▶ [WHAT IS REQUIRED] Your answer should be every line of the records that contains the word "symm".

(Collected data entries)
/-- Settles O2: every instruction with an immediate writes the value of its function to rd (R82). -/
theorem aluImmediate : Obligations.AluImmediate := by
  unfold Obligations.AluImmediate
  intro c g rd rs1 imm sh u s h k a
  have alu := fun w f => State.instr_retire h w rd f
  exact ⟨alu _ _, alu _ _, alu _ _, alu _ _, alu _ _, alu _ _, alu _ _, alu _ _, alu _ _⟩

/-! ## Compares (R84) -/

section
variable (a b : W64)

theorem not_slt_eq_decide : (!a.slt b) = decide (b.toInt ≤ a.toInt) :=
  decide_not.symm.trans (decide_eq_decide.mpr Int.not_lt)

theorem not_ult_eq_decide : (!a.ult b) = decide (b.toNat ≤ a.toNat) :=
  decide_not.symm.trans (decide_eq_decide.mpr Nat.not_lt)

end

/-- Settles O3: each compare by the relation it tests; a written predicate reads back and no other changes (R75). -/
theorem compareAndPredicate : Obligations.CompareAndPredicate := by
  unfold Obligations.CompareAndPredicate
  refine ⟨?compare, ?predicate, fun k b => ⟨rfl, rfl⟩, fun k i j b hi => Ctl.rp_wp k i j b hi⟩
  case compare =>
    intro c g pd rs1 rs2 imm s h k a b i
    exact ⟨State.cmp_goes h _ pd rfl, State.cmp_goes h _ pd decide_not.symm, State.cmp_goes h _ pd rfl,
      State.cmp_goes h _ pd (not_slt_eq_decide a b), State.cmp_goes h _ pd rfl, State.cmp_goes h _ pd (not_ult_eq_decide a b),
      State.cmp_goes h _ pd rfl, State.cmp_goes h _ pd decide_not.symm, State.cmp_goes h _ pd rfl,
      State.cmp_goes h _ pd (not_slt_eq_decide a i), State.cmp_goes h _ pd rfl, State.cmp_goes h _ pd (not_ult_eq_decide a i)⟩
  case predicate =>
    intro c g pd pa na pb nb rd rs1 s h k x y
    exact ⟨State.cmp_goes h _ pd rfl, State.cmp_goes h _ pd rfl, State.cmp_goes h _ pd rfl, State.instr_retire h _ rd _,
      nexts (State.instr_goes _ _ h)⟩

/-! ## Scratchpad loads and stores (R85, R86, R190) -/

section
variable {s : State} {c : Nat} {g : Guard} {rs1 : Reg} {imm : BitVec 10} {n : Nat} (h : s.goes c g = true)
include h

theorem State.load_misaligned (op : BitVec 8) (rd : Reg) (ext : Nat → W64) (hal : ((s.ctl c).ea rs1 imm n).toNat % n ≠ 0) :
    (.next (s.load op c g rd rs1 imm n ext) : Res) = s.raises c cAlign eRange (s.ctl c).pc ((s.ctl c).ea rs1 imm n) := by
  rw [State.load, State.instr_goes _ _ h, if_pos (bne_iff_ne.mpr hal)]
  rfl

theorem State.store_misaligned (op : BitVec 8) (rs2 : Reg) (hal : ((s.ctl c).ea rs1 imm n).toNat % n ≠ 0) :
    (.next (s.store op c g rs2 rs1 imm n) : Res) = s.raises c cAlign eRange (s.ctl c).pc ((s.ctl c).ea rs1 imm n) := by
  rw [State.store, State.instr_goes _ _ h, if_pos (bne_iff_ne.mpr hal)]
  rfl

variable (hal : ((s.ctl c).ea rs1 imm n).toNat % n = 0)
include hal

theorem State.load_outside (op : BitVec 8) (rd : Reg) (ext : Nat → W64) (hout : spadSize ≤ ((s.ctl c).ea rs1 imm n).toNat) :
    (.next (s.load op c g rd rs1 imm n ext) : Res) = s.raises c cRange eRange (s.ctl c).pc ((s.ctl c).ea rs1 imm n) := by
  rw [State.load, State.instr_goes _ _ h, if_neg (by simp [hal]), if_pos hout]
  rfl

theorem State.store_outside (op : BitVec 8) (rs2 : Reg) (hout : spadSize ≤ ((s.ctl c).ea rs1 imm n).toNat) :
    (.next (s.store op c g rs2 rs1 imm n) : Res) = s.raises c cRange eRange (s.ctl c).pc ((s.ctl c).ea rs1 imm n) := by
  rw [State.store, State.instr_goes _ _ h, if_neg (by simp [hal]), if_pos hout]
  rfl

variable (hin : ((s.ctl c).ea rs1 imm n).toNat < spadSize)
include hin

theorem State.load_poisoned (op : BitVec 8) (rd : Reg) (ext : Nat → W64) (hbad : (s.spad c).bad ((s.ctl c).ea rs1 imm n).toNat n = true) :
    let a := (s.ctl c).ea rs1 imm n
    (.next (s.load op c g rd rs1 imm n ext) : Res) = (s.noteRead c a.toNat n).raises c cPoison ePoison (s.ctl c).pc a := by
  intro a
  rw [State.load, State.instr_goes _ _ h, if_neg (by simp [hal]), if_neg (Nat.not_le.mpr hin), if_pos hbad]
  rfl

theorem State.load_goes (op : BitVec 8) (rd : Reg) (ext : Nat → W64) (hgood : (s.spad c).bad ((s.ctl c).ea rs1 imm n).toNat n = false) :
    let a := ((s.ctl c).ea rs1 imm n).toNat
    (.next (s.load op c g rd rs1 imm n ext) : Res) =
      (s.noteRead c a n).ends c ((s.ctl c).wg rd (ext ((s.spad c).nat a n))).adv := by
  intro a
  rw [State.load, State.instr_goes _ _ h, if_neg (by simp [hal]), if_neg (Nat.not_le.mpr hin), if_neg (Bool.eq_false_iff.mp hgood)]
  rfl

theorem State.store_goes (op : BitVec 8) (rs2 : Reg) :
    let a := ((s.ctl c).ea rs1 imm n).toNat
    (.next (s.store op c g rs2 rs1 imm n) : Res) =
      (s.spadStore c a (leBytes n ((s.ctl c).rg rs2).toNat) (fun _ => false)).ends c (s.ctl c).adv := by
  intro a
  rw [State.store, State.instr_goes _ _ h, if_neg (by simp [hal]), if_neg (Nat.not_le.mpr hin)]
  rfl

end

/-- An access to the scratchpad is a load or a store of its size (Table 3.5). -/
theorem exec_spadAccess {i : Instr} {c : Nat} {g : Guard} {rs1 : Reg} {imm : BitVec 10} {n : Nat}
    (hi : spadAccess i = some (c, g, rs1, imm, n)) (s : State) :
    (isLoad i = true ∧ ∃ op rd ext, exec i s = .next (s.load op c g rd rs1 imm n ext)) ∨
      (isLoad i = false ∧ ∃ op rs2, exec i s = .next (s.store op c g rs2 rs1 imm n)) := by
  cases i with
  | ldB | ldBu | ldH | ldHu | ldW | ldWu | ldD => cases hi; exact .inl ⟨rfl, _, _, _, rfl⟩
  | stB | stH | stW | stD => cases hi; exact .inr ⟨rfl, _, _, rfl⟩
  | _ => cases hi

▶ [REPLY TO THE EXERCISE]
  decide_not.symm.trans (decide_eq_decide.mpr Int.not_lt)
  decide_not.symm.trans (decide_eq_decide.mpr Nat.not_lt)
    exact ⟨State.cmp_goes h _ pd rfl, State.cmp_goes h _ pd decide_not.symm, State.cmp_goes h _ pd rfl,
      State.cmp_goes h _ pd rfl, State.cmp_goes h _ pd decide_not.symm, State.cmp_goes h _ pd rfl,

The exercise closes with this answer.